#### [Task to complete]
Look through the records below for the line with "theorem test_illformed_listed_opcode : (Instr.illegal". Return that line and each one after it up to and including the line with "theorem test_wellformed_unlisted : (Instr.illegal", exactly.

Provided information START

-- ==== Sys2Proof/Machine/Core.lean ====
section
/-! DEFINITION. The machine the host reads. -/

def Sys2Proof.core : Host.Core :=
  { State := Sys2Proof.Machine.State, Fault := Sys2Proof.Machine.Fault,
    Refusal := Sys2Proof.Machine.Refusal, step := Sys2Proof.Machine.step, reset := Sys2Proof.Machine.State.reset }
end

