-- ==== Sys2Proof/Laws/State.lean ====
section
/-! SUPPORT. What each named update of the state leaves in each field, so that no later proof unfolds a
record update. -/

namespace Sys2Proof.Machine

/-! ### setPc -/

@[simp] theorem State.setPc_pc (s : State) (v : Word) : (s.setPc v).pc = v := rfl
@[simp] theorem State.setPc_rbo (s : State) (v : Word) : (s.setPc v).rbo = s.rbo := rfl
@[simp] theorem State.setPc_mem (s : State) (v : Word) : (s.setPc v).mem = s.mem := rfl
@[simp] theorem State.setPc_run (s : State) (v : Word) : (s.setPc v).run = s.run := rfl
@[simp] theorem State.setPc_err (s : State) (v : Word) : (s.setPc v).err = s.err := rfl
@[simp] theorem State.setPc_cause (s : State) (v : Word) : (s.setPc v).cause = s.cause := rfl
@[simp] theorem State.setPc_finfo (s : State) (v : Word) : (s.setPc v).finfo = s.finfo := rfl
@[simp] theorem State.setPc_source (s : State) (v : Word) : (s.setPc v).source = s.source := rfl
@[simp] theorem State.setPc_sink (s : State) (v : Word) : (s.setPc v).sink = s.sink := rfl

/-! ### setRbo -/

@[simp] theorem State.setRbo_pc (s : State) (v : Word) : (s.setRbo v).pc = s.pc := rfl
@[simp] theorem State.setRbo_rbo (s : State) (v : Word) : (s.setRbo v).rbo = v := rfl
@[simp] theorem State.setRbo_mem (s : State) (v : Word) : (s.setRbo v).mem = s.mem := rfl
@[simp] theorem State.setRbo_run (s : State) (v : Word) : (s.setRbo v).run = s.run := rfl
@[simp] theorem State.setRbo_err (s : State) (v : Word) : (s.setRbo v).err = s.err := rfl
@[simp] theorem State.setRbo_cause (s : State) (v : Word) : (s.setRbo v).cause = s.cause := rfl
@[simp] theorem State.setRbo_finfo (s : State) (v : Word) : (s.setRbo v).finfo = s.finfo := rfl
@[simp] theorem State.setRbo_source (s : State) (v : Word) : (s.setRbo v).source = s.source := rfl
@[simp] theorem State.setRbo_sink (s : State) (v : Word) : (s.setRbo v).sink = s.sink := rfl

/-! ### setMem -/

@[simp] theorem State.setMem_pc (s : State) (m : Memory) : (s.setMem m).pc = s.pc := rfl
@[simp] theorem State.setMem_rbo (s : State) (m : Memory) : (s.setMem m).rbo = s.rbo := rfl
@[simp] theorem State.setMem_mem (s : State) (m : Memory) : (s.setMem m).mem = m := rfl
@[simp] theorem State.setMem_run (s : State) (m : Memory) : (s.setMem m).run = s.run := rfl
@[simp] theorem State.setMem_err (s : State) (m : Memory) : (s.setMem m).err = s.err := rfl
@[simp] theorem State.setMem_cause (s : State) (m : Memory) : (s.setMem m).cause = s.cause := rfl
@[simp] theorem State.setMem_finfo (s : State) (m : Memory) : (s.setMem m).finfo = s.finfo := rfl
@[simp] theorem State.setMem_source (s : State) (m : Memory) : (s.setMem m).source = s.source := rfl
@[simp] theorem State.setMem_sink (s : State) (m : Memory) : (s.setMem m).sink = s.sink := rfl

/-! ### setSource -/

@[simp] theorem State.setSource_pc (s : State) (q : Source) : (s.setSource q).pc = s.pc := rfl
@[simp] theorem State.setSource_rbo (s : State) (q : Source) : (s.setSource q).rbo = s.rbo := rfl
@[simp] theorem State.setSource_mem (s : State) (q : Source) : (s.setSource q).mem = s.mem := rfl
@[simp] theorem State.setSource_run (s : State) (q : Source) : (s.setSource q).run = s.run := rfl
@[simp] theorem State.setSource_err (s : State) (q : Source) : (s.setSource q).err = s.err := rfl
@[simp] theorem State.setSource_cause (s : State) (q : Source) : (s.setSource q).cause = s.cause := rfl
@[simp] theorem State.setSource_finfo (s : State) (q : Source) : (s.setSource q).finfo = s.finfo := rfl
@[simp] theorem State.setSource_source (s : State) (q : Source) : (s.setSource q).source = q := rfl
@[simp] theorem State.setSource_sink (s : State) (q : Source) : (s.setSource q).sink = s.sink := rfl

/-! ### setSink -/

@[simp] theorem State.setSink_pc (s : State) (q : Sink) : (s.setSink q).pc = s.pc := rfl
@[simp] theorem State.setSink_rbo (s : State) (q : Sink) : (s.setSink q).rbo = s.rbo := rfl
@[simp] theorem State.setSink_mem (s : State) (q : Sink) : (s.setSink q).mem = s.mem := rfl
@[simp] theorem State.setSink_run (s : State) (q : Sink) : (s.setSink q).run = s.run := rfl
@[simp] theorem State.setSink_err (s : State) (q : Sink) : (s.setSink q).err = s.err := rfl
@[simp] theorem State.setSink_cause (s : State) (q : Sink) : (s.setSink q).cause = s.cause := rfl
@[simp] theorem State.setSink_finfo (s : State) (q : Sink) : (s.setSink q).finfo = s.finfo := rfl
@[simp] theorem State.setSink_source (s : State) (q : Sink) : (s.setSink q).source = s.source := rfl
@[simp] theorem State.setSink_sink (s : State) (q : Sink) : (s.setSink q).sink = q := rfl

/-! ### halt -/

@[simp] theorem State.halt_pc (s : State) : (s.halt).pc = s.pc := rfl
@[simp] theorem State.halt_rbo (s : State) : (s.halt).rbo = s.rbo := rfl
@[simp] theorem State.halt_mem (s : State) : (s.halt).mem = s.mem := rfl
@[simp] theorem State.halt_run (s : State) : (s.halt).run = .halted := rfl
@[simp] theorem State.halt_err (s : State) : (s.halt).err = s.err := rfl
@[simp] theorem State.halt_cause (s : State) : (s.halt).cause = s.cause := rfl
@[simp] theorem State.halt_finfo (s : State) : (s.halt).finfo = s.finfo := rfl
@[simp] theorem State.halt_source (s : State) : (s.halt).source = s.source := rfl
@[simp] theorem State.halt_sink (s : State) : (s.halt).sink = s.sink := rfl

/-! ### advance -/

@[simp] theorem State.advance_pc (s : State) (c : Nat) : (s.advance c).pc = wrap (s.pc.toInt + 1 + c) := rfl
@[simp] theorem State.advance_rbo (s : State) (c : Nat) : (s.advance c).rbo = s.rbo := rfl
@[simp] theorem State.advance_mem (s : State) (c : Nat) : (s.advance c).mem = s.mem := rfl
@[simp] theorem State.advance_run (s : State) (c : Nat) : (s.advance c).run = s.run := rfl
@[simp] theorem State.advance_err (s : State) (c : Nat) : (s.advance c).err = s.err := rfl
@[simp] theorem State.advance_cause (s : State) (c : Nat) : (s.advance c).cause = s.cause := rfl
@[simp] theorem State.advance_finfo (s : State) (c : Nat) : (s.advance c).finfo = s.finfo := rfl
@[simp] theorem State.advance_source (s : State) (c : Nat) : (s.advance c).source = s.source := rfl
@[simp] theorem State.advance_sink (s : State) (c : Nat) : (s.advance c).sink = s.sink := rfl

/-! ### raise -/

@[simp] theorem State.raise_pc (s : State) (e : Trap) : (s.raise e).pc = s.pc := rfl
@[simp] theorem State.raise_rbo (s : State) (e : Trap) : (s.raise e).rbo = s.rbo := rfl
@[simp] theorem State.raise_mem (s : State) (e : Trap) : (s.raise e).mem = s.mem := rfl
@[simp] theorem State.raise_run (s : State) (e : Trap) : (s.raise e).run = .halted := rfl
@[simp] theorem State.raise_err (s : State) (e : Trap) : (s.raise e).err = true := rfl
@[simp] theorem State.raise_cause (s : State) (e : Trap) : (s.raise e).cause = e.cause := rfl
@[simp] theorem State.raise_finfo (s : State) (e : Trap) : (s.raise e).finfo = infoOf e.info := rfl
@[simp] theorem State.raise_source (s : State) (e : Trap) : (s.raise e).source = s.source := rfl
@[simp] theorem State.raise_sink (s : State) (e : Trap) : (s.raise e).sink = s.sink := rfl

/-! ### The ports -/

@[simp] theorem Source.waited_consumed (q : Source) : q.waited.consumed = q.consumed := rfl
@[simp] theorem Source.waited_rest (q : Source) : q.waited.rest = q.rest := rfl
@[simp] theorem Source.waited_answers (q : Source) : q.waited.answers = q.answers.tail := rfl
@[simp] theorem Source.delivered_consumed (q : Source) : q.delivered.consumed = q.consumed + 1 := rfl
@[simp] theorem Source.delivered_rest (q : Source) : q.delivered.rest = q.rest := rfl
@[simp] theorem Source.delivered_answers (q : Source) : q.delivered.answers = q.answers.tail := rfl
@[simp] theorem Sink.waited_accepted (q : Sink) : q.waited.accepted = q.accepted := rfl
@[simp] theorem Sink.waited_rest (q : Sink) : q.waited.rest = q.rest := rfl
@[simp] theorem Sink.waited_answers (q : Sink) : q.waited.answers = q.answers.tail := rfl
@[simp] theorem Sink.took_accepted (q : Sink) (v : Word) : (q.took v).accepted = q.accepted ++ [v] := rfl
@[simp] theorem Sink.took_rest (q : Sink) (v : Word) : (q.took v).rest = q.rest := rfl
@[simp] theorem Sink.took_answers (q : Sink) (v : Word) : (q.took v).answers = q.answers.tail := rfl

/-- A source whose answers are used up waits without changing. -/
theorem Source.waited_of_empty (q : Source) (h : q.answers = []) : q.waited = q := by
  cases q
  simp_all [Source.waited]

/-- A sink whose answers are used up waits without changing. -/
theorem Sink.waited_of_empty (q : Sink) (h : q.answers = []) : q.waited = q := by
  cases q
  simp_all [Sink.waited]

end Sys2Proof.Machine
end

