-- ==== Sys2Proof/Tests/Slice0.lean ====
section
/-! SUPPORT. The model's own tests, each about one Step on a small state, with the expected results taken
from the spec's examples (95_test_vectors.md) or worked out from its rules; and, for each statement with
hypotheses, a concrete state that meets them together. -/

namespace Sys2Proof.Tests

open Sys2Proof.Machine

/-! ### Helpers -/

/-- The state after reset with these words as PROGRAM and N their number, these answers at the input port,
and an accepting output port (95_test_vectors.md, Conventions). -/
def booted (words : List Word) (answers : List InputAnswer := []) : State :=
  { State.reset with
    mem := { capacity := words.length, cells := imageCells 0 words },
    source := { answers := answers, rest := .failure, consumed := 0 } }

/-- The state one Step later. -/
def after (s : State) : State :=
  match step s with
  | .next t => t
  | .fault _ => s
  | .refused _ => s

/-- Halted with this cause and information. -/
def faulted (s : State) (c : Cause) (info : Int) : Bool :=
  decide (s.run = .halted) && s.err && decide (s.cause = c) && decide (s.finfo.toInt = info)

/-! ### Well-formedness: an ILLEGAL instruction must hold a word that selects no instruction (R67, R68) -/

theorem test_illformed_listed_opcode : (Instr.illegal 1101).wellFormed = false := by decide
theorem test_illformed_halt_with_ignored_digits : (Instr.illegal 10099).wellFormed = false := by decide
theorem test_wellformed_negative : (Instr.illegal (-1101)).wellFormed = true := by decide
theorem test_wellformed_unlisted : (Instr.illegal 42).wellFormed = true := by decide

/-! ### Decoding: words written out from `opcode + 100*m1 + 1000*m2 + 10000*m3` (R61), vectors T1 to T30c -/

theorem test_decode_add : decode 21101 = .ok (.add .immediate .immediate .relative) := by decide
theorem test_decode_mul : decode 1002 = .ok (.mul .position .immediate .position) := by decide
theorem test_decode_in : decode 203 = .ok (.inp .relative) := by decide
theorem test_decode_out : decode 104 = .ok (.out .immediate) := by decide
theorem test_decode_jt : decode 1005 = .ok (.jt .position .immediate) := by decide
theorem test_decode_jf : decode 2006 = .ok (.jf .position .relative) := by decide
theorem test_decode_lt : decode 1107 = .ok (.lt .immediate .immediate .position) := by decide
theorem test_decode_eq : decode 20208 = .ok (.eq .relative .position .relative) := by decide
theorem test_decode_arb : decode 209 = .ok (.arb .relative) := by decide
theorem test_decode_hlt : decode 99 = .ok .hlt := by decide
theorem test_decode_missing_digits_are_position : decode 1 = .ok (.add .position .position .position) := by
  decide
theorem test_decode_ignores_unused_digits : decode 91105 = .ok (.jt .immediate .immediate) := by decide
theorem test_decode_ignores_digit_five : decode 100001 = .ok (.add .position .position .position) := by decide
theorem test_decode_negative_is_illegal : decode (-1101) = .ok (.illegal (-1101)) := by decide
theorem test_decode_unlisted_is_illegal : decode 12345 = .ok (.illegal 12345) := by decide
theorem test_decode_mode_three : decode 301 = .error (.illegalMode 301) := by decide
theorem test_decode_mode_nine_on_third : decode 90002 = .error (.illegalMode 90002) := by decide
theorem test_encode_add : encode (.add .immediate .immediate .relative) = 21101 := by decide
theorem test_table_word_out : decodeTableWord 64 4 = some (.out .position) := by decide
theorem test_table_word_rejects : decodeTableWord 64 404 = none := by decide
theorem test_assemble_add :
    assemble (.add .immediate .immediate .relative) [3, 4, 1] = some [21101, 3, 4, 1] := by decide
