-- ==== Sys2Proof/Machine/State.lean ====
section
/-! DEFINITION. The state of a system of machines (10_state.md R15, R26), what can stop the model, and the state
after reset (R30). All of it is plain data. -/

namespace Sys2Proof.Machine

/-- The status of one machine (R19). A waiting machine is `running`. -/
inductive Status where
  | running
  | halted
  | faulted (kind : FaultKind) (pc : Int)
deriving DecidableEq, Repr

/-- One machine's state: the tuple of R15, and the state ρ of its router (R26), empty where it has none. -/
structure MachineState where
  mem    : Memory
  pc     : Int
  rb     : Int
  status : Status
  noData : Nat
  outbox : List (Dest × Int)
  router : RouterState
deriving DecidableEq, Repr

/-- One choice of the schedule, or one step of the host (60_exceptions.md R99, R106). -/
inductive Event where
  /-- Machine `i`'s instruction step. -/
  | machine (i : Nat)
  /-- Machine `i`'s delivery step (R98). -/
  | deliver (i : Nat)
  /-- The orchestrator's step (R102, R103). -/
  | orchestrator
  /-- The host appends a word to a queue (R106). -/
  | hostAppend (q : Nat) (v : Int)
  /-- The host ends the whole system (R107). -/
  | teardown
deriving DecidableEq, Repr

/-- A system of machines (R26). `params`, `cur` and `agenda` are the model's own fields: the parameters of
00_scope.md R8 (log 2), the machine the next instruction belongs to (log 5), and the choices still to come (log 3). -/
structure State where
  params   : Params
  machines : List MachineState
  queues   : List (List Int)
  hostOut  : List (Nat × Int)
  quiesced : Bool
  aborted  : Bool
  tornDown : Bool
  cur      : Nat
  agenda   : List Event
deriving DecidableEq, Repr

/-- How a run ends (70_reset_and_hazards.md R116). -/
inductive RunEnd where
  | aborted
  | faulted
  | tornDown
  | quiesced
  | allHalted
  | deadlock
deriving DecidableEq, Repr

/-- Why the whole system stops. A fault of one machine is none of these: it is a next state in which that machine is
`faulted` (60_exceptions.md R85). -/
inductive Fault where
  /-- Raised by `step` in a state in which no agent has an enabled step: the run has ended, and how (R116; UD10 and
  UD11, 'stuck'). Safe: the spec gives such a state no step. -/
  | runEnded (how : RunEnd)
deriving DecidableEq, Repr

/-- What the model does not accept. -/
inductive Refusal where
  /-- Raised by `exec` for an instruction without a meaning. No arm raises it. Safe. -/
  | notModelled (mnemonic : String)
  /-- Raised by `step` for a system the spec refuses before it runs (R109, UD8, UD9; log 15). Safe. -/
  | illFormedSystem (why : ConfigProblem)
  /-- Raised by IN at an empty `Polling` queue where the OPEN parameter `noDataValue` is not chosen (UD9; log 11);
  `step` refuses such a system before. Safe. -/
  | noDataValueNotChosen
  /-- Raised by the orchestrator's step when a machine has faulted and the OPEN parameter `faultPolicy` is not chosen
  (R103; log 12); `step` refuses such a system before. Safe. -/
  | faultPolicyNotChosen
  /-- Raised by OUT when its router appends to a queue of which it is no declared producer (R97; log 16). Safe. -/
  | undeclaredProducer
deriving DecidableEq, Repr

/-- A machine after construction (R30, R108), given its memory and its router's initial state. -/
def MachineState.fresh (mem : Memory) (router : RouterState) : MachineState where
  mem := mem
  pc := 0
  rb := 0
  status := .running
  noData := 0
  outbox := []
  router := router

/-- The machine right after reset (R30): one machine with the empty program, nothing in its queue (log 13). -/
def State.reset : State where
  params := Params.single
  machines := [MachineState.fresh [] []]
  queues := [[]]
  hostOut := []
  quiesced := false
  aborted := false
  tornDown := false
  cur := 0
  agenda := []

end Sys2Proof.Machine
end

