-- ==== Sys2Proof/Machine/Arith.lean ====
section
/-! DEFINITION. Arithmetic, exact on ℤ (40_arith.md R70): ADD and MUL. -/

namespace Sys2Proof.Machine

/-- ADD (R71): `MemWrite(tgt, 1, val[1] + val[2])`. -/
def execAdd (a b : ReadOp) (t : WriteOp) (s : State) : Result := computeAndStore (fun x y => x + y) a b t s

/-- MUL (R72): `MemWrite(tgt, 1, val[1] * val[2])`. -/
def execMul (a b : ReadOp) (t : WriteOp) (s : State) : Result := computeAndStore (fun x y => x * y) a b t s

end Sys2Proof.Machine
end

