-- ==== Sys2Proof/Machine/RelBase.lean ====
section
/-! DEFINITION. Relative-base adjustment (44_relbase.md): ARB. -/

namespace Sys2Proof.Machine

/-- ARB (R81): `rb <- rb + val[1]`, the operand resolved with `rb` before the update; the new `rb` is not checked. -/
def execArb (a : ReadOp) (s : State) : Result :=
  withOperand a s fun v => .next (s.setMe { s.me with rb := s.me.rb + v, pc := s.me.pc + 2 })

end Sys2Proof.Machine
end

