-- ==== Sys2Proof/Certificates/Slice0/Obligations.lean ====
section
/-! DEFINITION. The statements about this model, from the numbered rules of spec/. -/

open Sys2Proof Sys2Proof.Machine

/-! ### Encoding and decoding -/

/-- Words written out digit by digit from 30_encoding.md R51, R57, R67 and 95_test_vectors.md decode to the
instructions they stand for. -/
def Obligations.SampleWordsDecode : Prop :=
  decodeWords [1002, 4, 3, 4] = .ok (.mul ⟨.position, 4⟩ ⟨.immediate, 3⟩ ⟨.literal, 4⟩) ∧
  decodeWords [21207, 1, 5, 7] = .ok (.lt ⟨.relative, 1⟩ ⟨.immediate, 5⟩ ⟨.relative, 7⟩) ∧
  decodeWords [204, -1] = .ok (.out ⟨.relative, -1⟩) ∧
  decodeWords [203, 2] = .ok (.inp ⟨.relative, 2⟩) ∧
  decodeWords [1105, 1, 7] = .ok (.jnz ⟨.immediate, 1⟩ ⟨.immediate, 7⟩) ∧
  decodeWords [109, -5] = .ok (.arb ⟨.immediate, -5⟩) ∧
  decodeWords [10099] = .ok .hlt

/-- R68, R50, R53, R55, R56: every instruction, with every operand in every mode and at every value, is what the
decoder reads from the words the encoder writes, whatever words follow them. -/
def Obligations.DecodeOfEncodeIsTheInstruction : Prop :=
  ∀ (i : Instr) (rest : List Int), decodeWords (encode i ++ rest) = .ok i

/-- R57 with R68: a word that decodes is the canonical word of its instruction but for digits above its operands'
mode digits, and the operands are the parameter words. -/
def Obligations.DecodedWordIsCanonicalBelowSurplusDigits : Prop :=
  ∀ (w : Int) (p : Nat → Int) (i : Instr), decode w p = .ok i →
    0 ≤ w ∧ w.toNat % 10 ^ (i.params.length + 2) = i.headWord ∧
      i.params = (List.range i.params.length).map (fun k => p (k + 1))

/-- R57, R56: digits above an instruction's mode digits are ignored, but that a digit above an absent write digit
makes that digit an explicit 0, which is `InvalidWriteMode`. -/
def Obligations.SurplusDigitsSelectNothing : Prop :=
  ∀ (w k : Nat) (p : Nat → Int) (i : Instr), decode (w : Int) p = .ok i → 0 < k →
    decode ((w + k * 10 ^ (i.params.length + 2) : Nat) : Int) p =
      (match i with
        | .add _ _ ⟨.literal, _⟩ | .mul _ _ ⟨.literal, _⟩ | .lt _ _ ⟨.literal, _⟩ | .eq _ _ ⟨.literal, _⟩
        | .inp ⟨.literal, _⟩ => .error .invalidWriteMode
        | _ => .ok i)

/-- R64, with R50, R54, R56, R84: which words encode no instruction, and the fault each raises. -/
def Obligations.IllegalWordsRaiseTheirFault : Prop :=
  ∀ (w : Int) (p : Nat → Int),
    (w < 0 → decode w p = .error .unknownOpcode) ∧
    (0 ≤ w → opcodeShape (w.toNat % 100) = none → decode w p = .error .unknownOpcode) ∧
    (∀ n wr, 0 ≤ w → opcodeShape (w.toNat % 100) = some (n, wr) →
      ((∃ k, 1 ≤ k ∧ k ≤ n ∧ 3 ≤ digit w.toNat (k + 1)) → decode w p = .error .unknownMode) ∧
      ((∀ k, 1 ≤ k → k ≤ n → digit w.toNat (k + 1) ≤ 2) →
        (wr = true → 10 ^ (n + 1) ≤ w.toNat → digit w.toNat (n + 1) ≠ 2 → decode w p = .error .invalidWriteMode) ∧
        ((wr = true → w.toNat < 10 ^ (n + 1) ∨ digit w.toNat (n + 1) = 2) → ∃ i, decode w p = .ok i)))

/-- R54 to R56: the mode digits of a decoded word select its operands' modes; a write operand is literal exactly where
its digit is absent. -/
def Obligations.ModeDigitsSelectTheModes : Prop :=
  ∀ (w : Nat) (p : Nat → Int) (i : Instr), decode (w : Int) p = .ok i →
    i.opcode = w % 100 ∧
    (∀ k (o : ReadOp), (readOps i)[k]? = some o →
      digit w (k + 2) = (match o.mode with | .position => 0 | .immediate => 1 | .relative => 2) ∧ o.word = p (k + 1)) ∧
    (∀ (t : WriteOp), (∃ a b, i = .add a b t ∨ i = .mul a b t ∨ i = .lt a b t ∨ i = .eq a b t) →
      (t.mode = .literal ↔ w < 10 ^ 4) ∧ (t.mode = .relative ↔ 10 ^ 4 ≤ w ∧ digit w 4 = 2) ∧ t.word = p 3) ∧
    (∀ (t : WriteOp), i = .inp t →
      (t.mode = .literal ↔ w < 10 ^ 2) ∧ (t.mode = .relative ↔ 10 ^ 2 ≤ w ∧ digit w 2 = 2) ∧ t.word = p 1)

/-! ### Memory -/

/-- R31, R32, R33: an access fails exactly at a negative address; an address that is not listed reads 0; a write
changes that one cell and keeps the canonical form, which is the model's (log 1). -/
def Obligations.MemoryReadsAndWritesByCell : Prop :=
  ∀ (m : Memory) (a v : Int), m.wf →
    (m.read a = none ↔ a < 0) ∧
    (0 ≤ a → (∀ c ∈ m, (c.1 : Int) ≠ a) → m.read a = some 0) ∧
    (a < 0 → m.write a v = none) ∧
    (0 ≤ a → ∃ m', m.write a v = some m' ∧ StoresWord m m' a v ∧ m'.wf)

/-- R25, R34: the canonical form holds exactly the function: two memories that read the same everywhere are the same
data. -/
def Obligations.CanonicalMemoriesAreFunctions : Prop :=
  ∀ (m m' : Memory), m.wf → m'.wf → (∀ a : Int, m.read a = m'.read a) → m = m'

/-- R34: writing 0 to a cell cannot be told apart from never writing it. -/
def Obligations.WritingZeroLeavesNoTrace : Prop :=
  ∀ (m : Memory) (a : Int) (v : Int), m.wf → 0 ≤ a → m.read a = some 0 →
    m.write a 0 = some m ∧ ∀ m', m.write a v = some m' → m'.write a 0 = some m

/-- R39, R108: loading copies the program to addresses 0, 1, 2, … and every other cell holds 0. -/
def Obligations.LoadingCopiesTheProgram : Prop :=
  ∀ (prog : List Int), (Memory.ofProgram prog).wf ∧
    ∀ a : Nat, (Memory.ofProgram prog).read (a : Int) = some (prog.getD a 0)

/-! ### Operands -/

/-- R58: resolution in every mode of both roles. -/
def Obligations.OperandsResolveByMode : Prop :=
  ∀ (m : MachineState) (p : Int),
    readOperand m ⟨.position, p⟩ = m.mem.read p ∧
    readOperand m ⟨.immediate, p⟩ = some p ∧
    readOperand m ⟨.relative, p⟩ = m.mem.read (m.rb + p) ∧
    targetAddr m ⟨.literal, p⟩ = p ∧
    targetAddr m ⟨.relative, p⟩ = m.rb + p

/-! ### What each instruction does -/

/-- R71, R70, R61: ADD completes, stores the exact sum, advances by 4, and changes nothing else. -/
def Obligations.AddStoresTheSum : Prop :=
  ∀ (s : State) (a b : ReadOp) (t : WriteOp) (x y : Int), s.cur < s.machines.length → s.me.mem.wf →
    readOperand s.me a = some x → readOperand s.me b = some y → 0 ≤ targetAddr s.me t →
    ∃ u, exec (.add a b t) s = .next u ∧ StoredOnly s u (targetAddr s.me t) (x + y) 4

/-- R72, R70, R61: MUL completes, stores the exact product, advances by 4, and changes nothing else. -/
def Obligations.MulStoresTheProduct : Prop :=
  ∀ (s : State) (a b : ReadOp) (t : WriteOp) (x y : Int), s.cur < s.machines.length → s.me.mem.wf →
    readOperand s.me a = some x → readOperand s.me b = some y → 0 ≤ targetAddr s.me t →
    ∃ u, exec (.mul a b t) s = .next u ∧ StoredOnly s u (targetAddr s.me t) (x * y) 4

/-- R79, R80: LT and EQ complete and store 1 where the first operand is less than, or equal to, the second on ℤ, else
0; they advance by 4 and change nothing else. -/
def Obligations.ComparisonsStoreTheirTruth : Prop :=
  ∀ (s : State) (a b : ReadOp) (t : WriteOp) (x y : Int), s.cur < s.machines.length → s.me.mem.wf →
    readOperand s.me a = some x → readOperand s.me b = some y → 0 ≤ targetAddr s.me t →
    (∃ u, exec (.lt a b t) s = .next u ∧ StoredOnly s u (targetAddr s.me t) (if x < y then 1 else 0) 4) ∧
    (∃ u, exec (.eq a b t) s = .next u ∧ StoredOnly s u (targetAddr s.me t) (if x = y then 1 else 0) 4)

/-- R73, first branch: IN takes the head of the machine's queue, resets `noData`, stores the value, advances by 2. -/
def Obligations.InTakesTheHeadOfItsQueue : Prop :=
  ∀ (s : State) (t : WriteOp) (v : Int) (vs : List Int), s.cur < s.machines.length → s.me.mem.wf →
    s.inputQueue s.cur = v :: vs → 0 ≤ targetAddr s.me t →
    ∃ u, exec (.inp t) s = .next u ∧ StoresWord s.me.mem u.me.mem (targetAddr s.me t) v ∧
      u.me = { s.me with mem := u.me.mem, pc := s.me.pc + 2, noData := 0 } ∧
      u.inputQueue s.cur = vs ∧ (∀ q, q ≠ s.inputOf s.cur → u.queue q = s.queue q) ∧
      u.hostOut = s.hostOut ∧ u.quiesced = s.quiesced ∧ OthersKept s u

Provided information END

#### [Task result]
theorem test_illformed_listed_opcode : (Instr.illegal 1101).wellFormed = false := by decide
theorem test_illformed_halt_with_ignored_digits : (Instr.illegal 10099).wellFormed = false := by decide
theorem test_wellformed_negative : (Instr.illegal (-1101)).wellFormed = true := by decide
theorem test_wellformed_unlisted : (Instr.illegal 42).wellFormed = true := by decide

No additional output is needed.